EXERCISE MATERIAL Block Start

/-! ### Performing (R249, R250, R255, R274-R277, R280, R290) -/

/-- A request does its work at its home; none while it has to wait there. -/
def State.performAt (s : State) (q : Req) : Option State :=
  let read (f : State → Nat → State) : Option State :=
    if q.parts.any fun (_, pa, _) => s.partHeld q pa false then none
    else match s.readAll q with
      | .error f => some (s.faultReq q f)
      | .ok x => some (f s x)
  let write (x : Nat) (f : State → State) : Option State :=
    if q.parts.any fun (_, pa, _) => s.partHeld q pa true then none
    else match s.badPart q, s.writeAll q x with
      | some f, _ => some (s.faultReq q f)
      | none, .error f => some (s.faultReq q f)
      | none, .ok s => some (f s)
  let load : Option State :=
    if q.vers then
      match s.trackAll q with
      | none => some (s.modReq q.id Req.holdRoom)
      | some s => (match s.readAll q with | .error f => some (s.faultReq q f) | .ok x => some (s.respond q (.ok (q.view x))))
    else read fun s x => s.respond q (.ok (q.view x))
  let update (op : BitVec 6) (back : Bool) : Option State :=
    read fun s old =>
      match s.writeAll q (applyOp op.toNat old q.data.toNat q.y.toNat) with
      | .error f => s.faultReq q f
      | .ok s => s.respond q (if back then .ok (scalarReg (BitVec.ofNat 64 old)) else .silent)
  if q.h.space = .peer then s.askPeer q
  else
    match q.op with
    | .load .. => load
    | .loadV _ => load
    | .loadK => load
    | .agLoad _ => load
    | .store _ => write q.data.toNat fun s => s.respond q .silent
    | .ldt _ _ settled =>
      if settled then some (s.modReq q.id fun q => { q with stage := .settle }) else load
    | .upd op w =>
      match q.parts with
      | [(_, pa, _)] =>
        match s.badPart q with
        | some f => some (s.faultReq q f)
        | none =>
          match s.insertEntry q.asid (pa / 128) (q.hist op w pa) with
          | none => some (s.modReq q.id Req.holdRoom)
          | some s => some (s.respond q .silent)
      | _ => some (s.faultReq q (transFault 3 q.acc q.va))
    | .reclaim =>
      match q.parts with
      | (_, pa, _) :: _ =>
        match s.badPart q, s.vline? q.asid (pa / 128) with
        | some f, _ => some (s.faultReq q f)
        | none, none => some (s.respond q .silent)
        | none, some l => some ((s.foldLine l (Nat.min (q.stamp.toNat + 1) (s.watermark q.asid))).respond q .silent)
      | [] => some (s.respond q .silent)
    | .atom op _ => update op true
    | .red op _ => update op false
    | .xred =>
      read fun s old =>
        match s.writeAll q ((X320.ofBits old).add (X320.ofBits q.data.toNat)).toBits with
        | .error f => s.faultReq q f
        | .ok s => s.respond q .silent
    | .part _ _ wr => if wr then write q.data.toNat fun s => s.respond q (.ok (q.view 0)) else read fun s x => s.respond q (.ok (q.view x))
    | .tree _ key _ wr =>
      match key, wr with
      | .take _, _ => update 13 true
      | _, true => write q.data.toNat fun s => s.respond q (.ok (q.view 0))
      | _, false => read fun s x => s.respond q (.ok (q.view x))
    | .disc _ => some ((q.parts.foldl (fun s (_, pa, _) => s.discardLine (pa / 128)) s).respond q .silent)
    | .monw => some (s.modReq q.id fun q => { q with stage := .armed })
    | .monc w =>
      read fun s x =>
        let x : Word := BitVec.ofNat 64 x
        s.modReq q.id fun q => { q with stage := if x = w then .armed else .hit x }
    | _ => some (s.respond q .silent)

/-- A request performs at its home, and its lines stay in L2 as its handle lets them (R239). -/
def State.perform (s : State) (q : Req) : Option State :=
  (s.performAt q).map fun s => if q.h.space = .dev then q.parts.foldl (fun s (_, pa, n) => s.unkept q.h pa n) s else s

/-- Whether a request's home has moved since its way was computed (R261). -/
def State.stale (s : State) (q : Req) : Bool :=
  q.h.space == .dev && match s.die? q.homeDie with | some d => d.epoch != q.epoch | none => false

/-- A settle mark: the domain's own stamp (R272). -/
def State.settle (s : State) (q : Req) : State :=
  (s.raiseMark q.asid (.domain q.voy q.domNum) (q.stamp.toNat + 1)).dropReq q.id

/-- HOME_PERFORM (R236): a released request performs; a `settle` sets its mark and a copy starts once the requests before them have performed; a copy's own request stays until the copy
has ended (R272, R279).
With a place as argument, an uncorrectable error appears there: in a row of device memory, a line of an L2 slice, a word of station storage, or, on a link,
in a token or a request that crosses it (R262, R435, log 84). -/
def execHomePerform (s : State) : Host.Outcome State Fault Refusal :=
  match s.ev with
  | .req id =>
    match s.req? id with
    | none => .next s
    | some q =>
      match q.stage, q.op with
      | .settle, .settle => .next (s.settle q)
      | .settle, .copy k => .next ((s.modCopy k fun c => { c with run := true, slack := q.slack }).rankCopy k)
      | .home 0, _ => .next (if s.stale q ∨ q.way ≠ [] then s else (s.perform q).getD s)
      | .room _, _ => .next ((s.perform q).getD s)
      | _, _ => .next s
  | .row l => .next { s with bad := (l, 0) :: s.bad }
  | .line l => .next { s with bad := (l, 1) :: s.bad }
  | .cell i shadow a => .next (s.modStation i fun t => { t with worn := (shadow, a / 8) :: t.worn })
  | .tok (.req id) => .next (match s.req? id with | some q => s.faultReq q ⟨0x0A, 3, 0⟩ | none => s)
  | .tok (.hop r k i) => .next (s.modHop r k fun h => { h with fifo := h.fifo.modAt i (s.linkFault r) })
  | _ => .next s

/-- REHASH_BOUNCE (R261): a request under the old slice map goes back to its port, which reissues it under the new one. -/
def execRehashBounce (s : State) : Host.Outcome State Fault Refusal :=
  match s.ev with
  | .req id =>
    match s.req? id with
    | none => .next s
    | some q =>
      if q.stage = .home 0 ∧ q.way = [] ∧ s.stale q then
        let e := match s.die? q.homeDie with | some d => d.epoch | none => 0
        let (back, s) := s.flowWay q true
        let (forth, s) := s.flowWay q false
        .next (s.modReq id fun q => { q with epoch := e, way := back ++ forth, stage := .home (2 * Config.homeLatency) })
      else .next s
  | _ => .next s

/-- HISTORY_OVERFLOW (R253): held for 65,536 cycles for room. -/
def execHistoryOverflow (s : State) : Host.Outcome State Fault Refusal :=
  match s.ev with
  | .req id =>
    match s.req? id with
    | none => .next s
    | some q =>
      match q.stage with
      | .room n => .next (if 65536 ≤ n then s.faultReq q ⟨0x05, q.stamp.toNat % 2 ^ 32, q.va⟩ else s)
      | _ => .next s
  | _ => .next s

/-- SETTLED_LOAD_RELEASE (R252): value_at(line, stamp), which no later insertion can change. -/
def execSettledLoadRelease (s : State) : Host.Outcome State Fault Refusal :=
  match s.ev with
  | .req id =>
    match s.req? id with
    | none => .next s
    | some q =>
      match q.stage, q.op with
      | .settle, .ldt .. =>
        if q.stamp.toNat < s.watermark q.asid then
          match s.readAll q with
          | .error f => .next (s.faultReq q f)
          | .ok x => .next (s.respond q (.ok (q.view x)))
        else .next s
      | _, _ => .next s
  | _ => .next s

/-- MONITOR_COMPLETE (R290): the word that the write left. -/
def execMonitorComplete (s : State) : Host.Outcome State Fault Refusal :=
  match s.ev with
  | .req id =>
    match s.req? id with
    | none => .next s
    | some q =>
      match q.stage with
      | .hit w => .next (s.respond q (.ok (scalarReg w)))
      | _ => .next s
  | _ => .next s

/-- What an access of the station window does (R247, R248, R267): a plain read or write of a station of the voyage, whole. -/
def State.windowAccess (s : State) (q : Req) : Option State :=
  let n := q.bytes
  let q := { q with parts := [(q.va, q.va, n)] }
  let s := s.modReq q.id fun r => { r with parts := q.parts }
  let back (s : State) : State := if q.credit then s.modStation q.st fun t => { t with credits := t.credits - 1 } else s
  let fault : State := (back s).faultReq q (transFault 0 q.acc q.va)
  match paCls q.va with
  | .window st off =>
    match s.station? st with
    | none => some fault
    | some t =>
      if t.voy ≠ q.voy then some fault
      else if t.winHeld off q.op.writes then none
      else if q.op.writes then
        match t.winWrite off n q.data.toNat with
        | none => some fault
        | some t => some (back ((s.setStation t).respond q .silent))
      else match t.winRead off n with
        | none => some fault
        | some x => some (if t.wornAt off n then (back s).faultReq q storageFault else back (s.respond q (.ok (q.view x))))
  | _ => some fault

/-- WINDOW_ACCESS (R248): a SPACE 1 request performs at its target's cycle boundary. -/
def execWindowAccess (s : State) : Host.Outcome State Fault Refusal :=
  match s.ev with
  | .req id =>
    match s.req? id with
    | none => .next s
    | some q => .next (if q.stage = .net 0 then (s.windowAccess q).getD s else s)
  | _ => .next s

/-- MIRROR_READ (R27, R267): the Helm of the requester's die answers from the enumeration table; a write is refused. -/
def execMirrorRead (s : State) : Host.Outcome State Fault Refusal :=
  match s.ev with
  | .req id =>
    match s.req? id with
    | none => .next s
    | some q =>
      if q.stage ≠ .net 0 then .next s
      else
        let s := if q.credit then s.modStation q.st fun t => { t with credits := t.credits - 1 } else s
        match paCls q.va with
        | .mmio o =>
          if q.op.writes ∨ 0x240 < o + q.bytes then .next (s.faultReq q (transFault 0 q.acc q.va))
          else .next (s.respond q (.ok (q.view (s.enumBytes o q.bytes))))
        | _ => .next (s.faultReq q (transFault 0 q.acc q.va))
  | _ => .next s

/-! ### Copies (R238, R279) -/

/-- What one side of a piece comes to; one whose home is on another die is asked of it (R22). -/
inductive Side (α : Type)
  | ok (x : α) (s : State) | held (w : Held) | fault (f : FaultC) | wait | ask (q : Req) (s : State)

/-- A copy as a request on one address, for the accesses of its pieces. -/
def Copy.asReq (k : Copy) (e : CopyEnd) (x : Int) (n : Nat) (wr : Bool) : Req :=
  { id := 0, voy := k.voy, reg := k.reg, src := .rules, st := k.st, ctx := k.ctx, slot := k.slot, time := 0, op := .part k.id n wr, h := e.h,
    va := x.toNat, pa := none, data := 0, y := 0, stamp := k.stamp, pred := 0x7F, own := 0, succ := 0x7F, mf := 0, pass := 0,
    port := some (k.st.die, e.h.port.toNat), dest := .none, slack := k.slack, epoch := 0, parts := [(x.toNat, x.toNat, n)], acc := accCopy,
    released := true, credit := false, asid := k.asid, vers := false, task := k.task, held := 0, arrived := 0, way := [], queued := 0, stood := 0, stage := .port }

/-- The largest piece that a request to another die carries. -/
def askSize : Nat := 64

/-- One side of a piece whose home is on another die, as a request to that home (R22, R23). -/
def Copy.askFar (k : Copy) (e : CopyEnd) (x : Int) (n v : Nat) (wr : Bool) (pa : Nat) (vers : Bool) : Req :=
  let n := Nat.min n askSize
  { k.asReq e x n wr with parts := [(x.toNat, pa, n)], data := BitVec.ofNat 512 v, vers := vers }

EXERCISE MATERIAL Block End

**TASK BRIEF**
Go through the material and say how many lines include "writeAll". The number alone will do.

**REPLY**
3